So the $700 rescue plan finally passed this afternoon. The entire process was a disgrace. While various members of congress extracted over a billion dollars in extra goodies over the last two weeks for their votes, investors lost well over $1 trillion of IRA and other tax-deferred investments as the market plummeted. That was money we planned to retire with and live out our years but instead most of us now face the prospect of working for several more years just to get back to where we were. But it doesn’t stop there.
A lot of damage has been done to our economy in those two short weeks. The bond markets almost ceased to function, short-term credit rates rose to levels that have prohibited borrowings by corporations worldwide. It was an immense shock to a global economy that was already reeling from dozens of body blows. So the question we are all asking is what happens now?
The stock market sold off on the news. That is not a good sign. Far more important however, will be the reaction in the credit markets. Will this plan inject confidence in lenders? We will need to watch the bond markets for an answer.
Look to the LIBOR (the London Interbank Offered Rates of interest) spreads. They need to narrow. These are the rates at which banks are willing to loan other banks unsecured funds in the London wholesale money market. Think of it as the credit market’s thermometer. The higher that rate rises the worse the patient’s fever. In the past few days the patient (economic activity) has been all but comatose.
Many market observers believe that no matter the result, the stock markets will trend lower. The economy, they argue, has now been pushed over the edge into recession. The only question remaining is how bad the recession will be.
I believe that the bail-out is not a cure-all. The markets can move higher but investors will need to see evidence that this plan will work. To me, the plan is simply the end of the beginning and additional measures will be required over time. Yes, readers, I am talking about a Plan B and maybe a Plan C after that. At the same time, I would expect the Federal Reserve and other Central banks to ease interest rates and continue to flood the financial system with money. Only then will we have a chance to combat the huge de-leveraging process that is going on in the U.S. financial system.
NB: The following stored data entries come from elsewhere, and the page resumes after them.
-- ==== Sys2Proof/Machine/Land.lean ====
section
/-! DEFINITION. What lands, wakes and runs out by itself: results (R106), stores reaching home and their acknowledgements
(R206), the special-function pipe (R196), trap entry (R326), wakes (R283, R292), yields, re-polls and chains (R107, R110, R125),
memory errors (R325, R334, R352). -/
namespace Sys2Proof.Machine

/-- RESULT_LANDS (R106): a result whose cycle has come and that the special-function pipe has accepted. -/
def execResultLands (cid id : Nat) (s : State) : Out :=
  .next (match (s.ctx cid).inflight.find? fun r => r.id == id with
    | none => s
    | some r => if r.queued ∨ s.now cid < r.due then s else s.land cid r)
/-- HOME_STORE (R198, R206): the first of the row's stores whose time has come reaches home, each byte after the delay of its
space. -/
def execHomeStore (cid : Nat) (s : State) : Out :=
  .next (match s.nextHome cid [] (s.ctx cid).stores with
    | none => s
    | some (sts, bs) => (s.updCtx cid fun x => { x with stores := sts }).homeBytes (gridOf cid) bs)
/-- A store is acknowledged once it is home; an atomic, when its old value lands (R198). -/
def Store.acked (st : Store) (now : Nat) : Bool := st.home && (!st.atomic || decide (st.due ≤ now))
/-- A count of the oldest stores of a row, once the one in place i has been acknowledged. -/
def countOff (i n : Nat) : Nat := if i < n then n - 1 else n
/-- STORE_ACK (R198, R206): the oldest of the row's stores that are home is acknowledged. Engine operations and flushes of the
row that wait for it count it off (R233, R320). -/
def execStoreAck (cid : Nat) (s : State) : Out :=
  .next (match (s.ctx cid).stores.findIdx? fun st => st.acked (s.now cid) with
    | none => s
    | some i =>
      let s1 := s.updCtx cid fun x => { x with stores := x.stores.eraseIdx i }
      let s2 := s1.updGrid (gridOf cid) fun g => { g with leat := g.leat.map fun o => if o.cid = cid then { o with waitStores := countOff i o.waitStores } else o }
      { s2 with flushes := s2.flushes.map fun w => if w.cid = cid ∧ !w.started then { w with waitStores := countOff i w.waitStores } else w })
/-- SFU_ACCEPT (R196): the pipe of row p takes its oldest entry, one in four cycles; the result lands 12 cycles later. -/
def execSfuAccept (p : Nat) (s : State) : Out :=
  .next (
    let r := s.prow p
    match r.sfuQueue with
    | [] => s
    | (cid, id) :: rest =>
      let now := s.now cid
      if (match r.sfuLast with | some t => decide (now < t + 4) | none => false) then s
      else
        (s.setRow p { r with sfuQueue := rest, sfuLast := some now }).updCtx cid fun x =>
          { x with inflight := x.inflight.map fun e => if e.id = id then { e with queued := false, due := now + 12 } else e })
/-- TAKE_TRAP (R326): the results in flight have landed; the row enters its handler, or its block aborts. -/
def execTakeTrap (cid : Nat) (s : State) : Out :=
  .next (match s.ctx? cid with
    | none => s
    | some x => match x.pendingTrap with
      | none => s
      | some t => if x.inflight.isEmpty then s.enterTrap cid t else s)

/-! ### Waking (R283, R292, R294) -/
/-- What a parked context waits for has come about. -/
def State.wakeDue (s : State) (obj : WaitObj) (cid : Nat) (x : Ctx) : Bool :=
  match obj, x.parked with
  | .future h, some (.future k) => h == k && (match s.future? h with | some e => e.state != 1 | none => true)
  | .barrier blk band k, some (.barrier bd j tok) => x.blk == blk && bd == band && j == k && (bd.isNone || bd == some x.bandid) && s.phasePassed cid bd j tok
  | .range blk, some .range => x.blk == blk && (match x.stage with | .answered _ => true | _ => false)
  | .watch c, some (.watch _) => c == cid && x.wake.isSome
  | _, _ => false
/-- PARK_WAKE (R283): every context parked on the object whose event has occurred becomes ready. -/
def execParkWake (obj : WaitObj) (s : State) : Out := .next (s.wakeWhere fun cid x => s.wakeDue obj cid x)
/-- WATCH_WAKE_ARRIVAL (R292): a wake on its way reaches its context. -/
def execWatchWakeArrival (cid serial : Nat) (s : State) : Out :=
  .next (match s.wakes.find? fun w => w.1 == cid && w.2.1 == serial with
    | none => s
    | some w => ({ s with wakes := s.wakes.erase w }).deliverWake cid serial w.2.2)
/-- MWAIT_TIMEOUT (R294): the first context whose mwait has run out becomes ready. -/
def execMwaitTimeout (s : State) : Out :=
  .next (match s.ctxs.find? fun e => match e.2.parked with | some (.watch (some t)) => decide (t ≤ s.now e.1) | _ => false with
    | some (cid, x) => s.setCtx cid { x with parked := none }
    | none => s)
/-- A block with waiting takers and no steal under way (R298). -/
def Block.mustSteal (b : Block) : Bool :=
  !b.takers.isEmpty && b.stealing.isNone && (match b.phase with | .resident | .draining _ | .stopping _ => true | _ => false)
/-- RANGE_STEAL (R298): the first block with waiting takers and no steal under way begins one. -/
def execRangeSteal (s : State) : Out :=
  .next (match s.blocks.find? fun e => e.2.mustSteal with
    | some (b, _) => s.steal b
    | none => s)
/-- REPOLL (R283): the first re-polling context whose look is past looks again 256 cycles later. -/
def execRepoll (s : State) : Out :=
  .next (match s.ctxs.find? fun e => match e.2.repollAt with | some t => decide (t < s.now e.1) | none => false with
    | some (cid, x) => s.setCtx cid { x with repollAt := x.repollAt.map (· + 256) }
    | none => s)
/-- YIELD_EXPIRY (R125): the first yield whose 64 cycles are over. -/
def execYieldExpiry (s : State) : Out :=
  .next (match s.ctxs.find? fun e => match e.2.yieldedUntil with | some t => decide (t ≤ s.now e.1) | none => false with
    | some (cid, x) => s.setCtx cid { x with yieldedUntil := none }
    | none => s)
/-- CHAIN_STALL_BREAK (R110): a held chain stalled for 64 consecutive cycles ends. -/
def execChainStallBreak (p : Nat) (s : State) : Out :=
  .next (if 64 ≤ (s.prow p).chainStall then s.updRow p fun r => { r with chain := none, chainStall := 0 } else s)

/-! ### Memory errors (R325, R334, R352) -/
/-- Count a transient error, or a lasting one. -/
def State.countError (s : State) (ok : Bool) : State :=
  if ok then { s with ecntTrans := min 65535 (s.ecntTrans + 1) } else { s with ecntLast := min 65535 (s.ecntLast + 1) }
/-- Retire the 4 KiB page of a direct address (R352); queue records in it are gone. -/
def State.retirePage (s : State) (a : Nat) : State :=
  if s.badPages.contains (a / 4096) then s else ({ s with badPages := s.badPages ++ [a / 4096] }).dropLostRecs
/-- Record a context's register or accumulator as bad: array 3, 4 or 5. -/
def State.recordReg (s : State) (cid array n : Nat) : State := s.recordLine (gridOf cid) array (regLine cid array n)
/-- Arrays of a unit: a grid's nine, a C-die's two, an M-die's Pond. -/
def arraysOf (u : Nat) : Nat := if u < 384 then 9 else if u < 392 then 2 else if u < 396 then 1 else 0
/-- The access at a site exists now. -/
def State.errorAt (s : State) : ErrSite → Bool
  | .load cid id _ => (s.ctx cid).inflight.any fun r => r.id == id && r.loadAddr.isSome
  | .beat g op beat => (s.findBeat g op beat).isSome
  | .walk d fn granule _ => (s.cdie d).walks.any fun w => w.1 == fn && w.2.1 == granule
  | .fetch g fn line => match codeLine s (clusterOf g) fn line with | some (.ok _) => true | _ => false
  | .vreg cid n => (s.ctx? cid).isSome && decide (n < 64)
  | .sreg cid n => (s.ctx? cid).isSome && decide (n < 160)
  | .acc cid n => (s.ctx? cid).isSome && decide (n < 16)
  | .sram u array _ => decide (array < arraysOf u)
/-- The retry fails: the access completes as R325 and R215 say, and what is lastingly bad is recorded (R334, R352). -/
def State.lastingError (s : State) : ErrSite → State
  | .load cid id k => match (s.ctx cid).inflight.find? fun r => r.id == id with
    | some r =>
      let t := s.updCtx cid fun x => { x with inflight := x.inflight.map fun e => if e.id = id then { e with poison := e.loadAddr, due := e.due + 16 } else e }
      (match r.lines[k]? with | some l => t.recordLine l.1 0 l.2 | none => t)
    | none => s
  | .beat g op beat => match s.findBeat g op beat with
    | some (_, b) =>
      let s1 := if b.kind = 0 then (match s.homeOf b.target with | some a => s.retirePage a | none => s) else s
      s1.beatFail g op b 6
    | none => s
  | .walk d fn granule level =>
    let s0 := match (walkReads s fn (4096 * granule))[level]?.bind fun pa => s.homeOf pa with | some a => s.retirePage a | none => s
    let s1 := s0.updCdie d fun x => { x with walks := x.walks.filter (fun w => !(w.1 == fn && w.2.1 == granule))
                                             walkFails := x.walkFails ++ [(fn, granule, 6, x.clk + 4)] }
    s1.nextWalk d
  | .fetch g fn line => match codeLine s (clusterOf g) fn line with
    | some (.ok (a, _)) => (s.retirePage a).updGrid g fun x => { x with fills := x.fills.filter fun e => !(e.fn == fn && e.line == line) }
    | _ => s
  | .vreg cid n => s.recordReg cid 3 n
  | .sreg cid n => s.recordReg cid 4 n
  | .acc cid n => s.recordReg cid 5 n
  | .sram u array line => s.recordLine u array line
/-- The retry succeeds, at the cost of 16 cycles. -/
def State.transientError (s : State) : ErrSite → State
  | .load cid id _ => s.updCtx cid fun x => { x with inflight := x.inflight.map fun e => if e.id = id then { e with due := e.due + 16 } else e }
  | .vreg cid _ | .sreg cid _ | .acc cid _ => s.updCtx cid fun x => { x with notBefore := max x.notBefore (s.now cid + 16) }
  | _ => s
/-- MEMORY_ERROR_RETRY (R334): an access has met an uncorrectable error and was retried. -/
def execMemoryErrorRetry (site : ErrSite) (retryOk : Bool) (s : State) : Out :=
  .next (if !s.errorAt site then s else if retryOk then (s.transientError site).countError true else (s.lastingError site).countError false)
/-- A resident block holds data in a line of a grid: in its spans, its slots, its banks, its rows' registers or ports; a cache holds
copies only. -/
def State.gridLineUsed (s : State) (g array line : Nat) : Bool :=
  let row (p : Nat → Bool) : Bool := s.ctxs.any fun e => gridOf e.1 == g && p (e.1 % 128)
  match array with
  | 0 => s.blocks.any fun e => e.2.phase != .saved && e.2.spans.any fun sp => sp.g == g && decide (sp.base < 64 * line + 64) && decide (64 * line < sp.lim)
  | 1 => (s.tile g (line / 272)).owner.isSome
  | 2 => s.ctxs.any fun e => gridOf e.1 == g && e.2.banks.getLsbD (line / 16)
  | 3 => row fun c => c == line / 64
  | 4 => row fun c => c == line / 160
  | 5 => row fun c => c == line / 16
  | 6 => row fun c => c / 4 == line
  | _ => false
/-- A resident block holds data in a line of a unit: in the scratchpad, one whose window it lies in. -/
def State.lineUsed (s : State) (u array line : Nat) : Bool :=
  if u < 384 then s.gridLineUsed u array line
  else decide (u < 392) && array == 0 && s.blocks.any fun e => e.2.phase != .saved && e.2.cluster / 2 == u - 384 && !e.2.rows.isEmpty
    && decide (e.2.scrbase - 0x10000000 ≤ 64 * line) && decide (64 * line < e.2.scrlim - 0x10000000)
/-- The lines of a unit that have gone to spares, and its arrays' own number for Config.spareLines. -/
def State.remappedOf (s : State) (u : Nat) : List (Nat × Nat) :=
  if u < 384 then (s.grid u).remapped else if u < 392 then (s.cdie (u - 384)).remapped else (s.mdie (u - 392)).remapped
def arrayKind (u array : Nat) : Nat := if u < 384 then array else if u < 392 then 9 + array else 11 + array
/-- A bad line goes to a spare. -/
def State.remapLine (s : State) (u array line : Nat) : State :=
  if u < 384 then s.updGrid u fun x => { x with badLines := x.badLines.erase (array, line), remapped := x.remapped ++ [(array, line)] }
  else if u < 392 then s.updCdie (u - 384) fun x => { x with badLines := x.badLines.erase (array, line), remapped := x.remapped ++ [(array, line)] }
  else s.updMdie (u - 392) fun x => { x with badLines := x.badLines.erase (array, line), remapped := x.remapped ++ [(array, line)] }
/-- SRAM_LINE_REMAP (R334): a bad line that no resident block holds data in goes to a spare of its array; with none left a grid
retires at its next idle period. -/
def execSramLineRemap (u array line : Nat) (s : State) : Out :=
  .next (
    if !s.sramBad u array line || s.lineUsed u array line then s
    else if ((s.remappedOf u).filter fun e => e.1 == array).length < Config.spareLines (arrayKind u array) then s.remapLine u array line
    else if u < 384 then s.updGrid u fun x => { x with retireAtIdle := true }
    else s)

end Sys2Proof.Machine
end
When you read “deleverage” think deflate. It is the opposite of inflation. Money is disappearing by the billions on a daily basis in the form of all this toxic paper that is now worthless. That has a deflationary impact on the economy like a scarcity of grease in a gear box. The gear box is our economy. Unless those gears are re-lubricated, they will begin to stutter, chatter and smoke. Before long the gear box will catch fire and stop. Right now we are in the stutter, chatter stage.
As for me, I’ve got some egg on my face after my call two weeks ago that we have reached an interim bottom see (“We’ve made a Bottom, Buy on the Dips”). It appears that we have not– mea culpa, mea culpa, mea maxima culpa. It will take time to restore confidence and in the meantime the markets will remain volatile.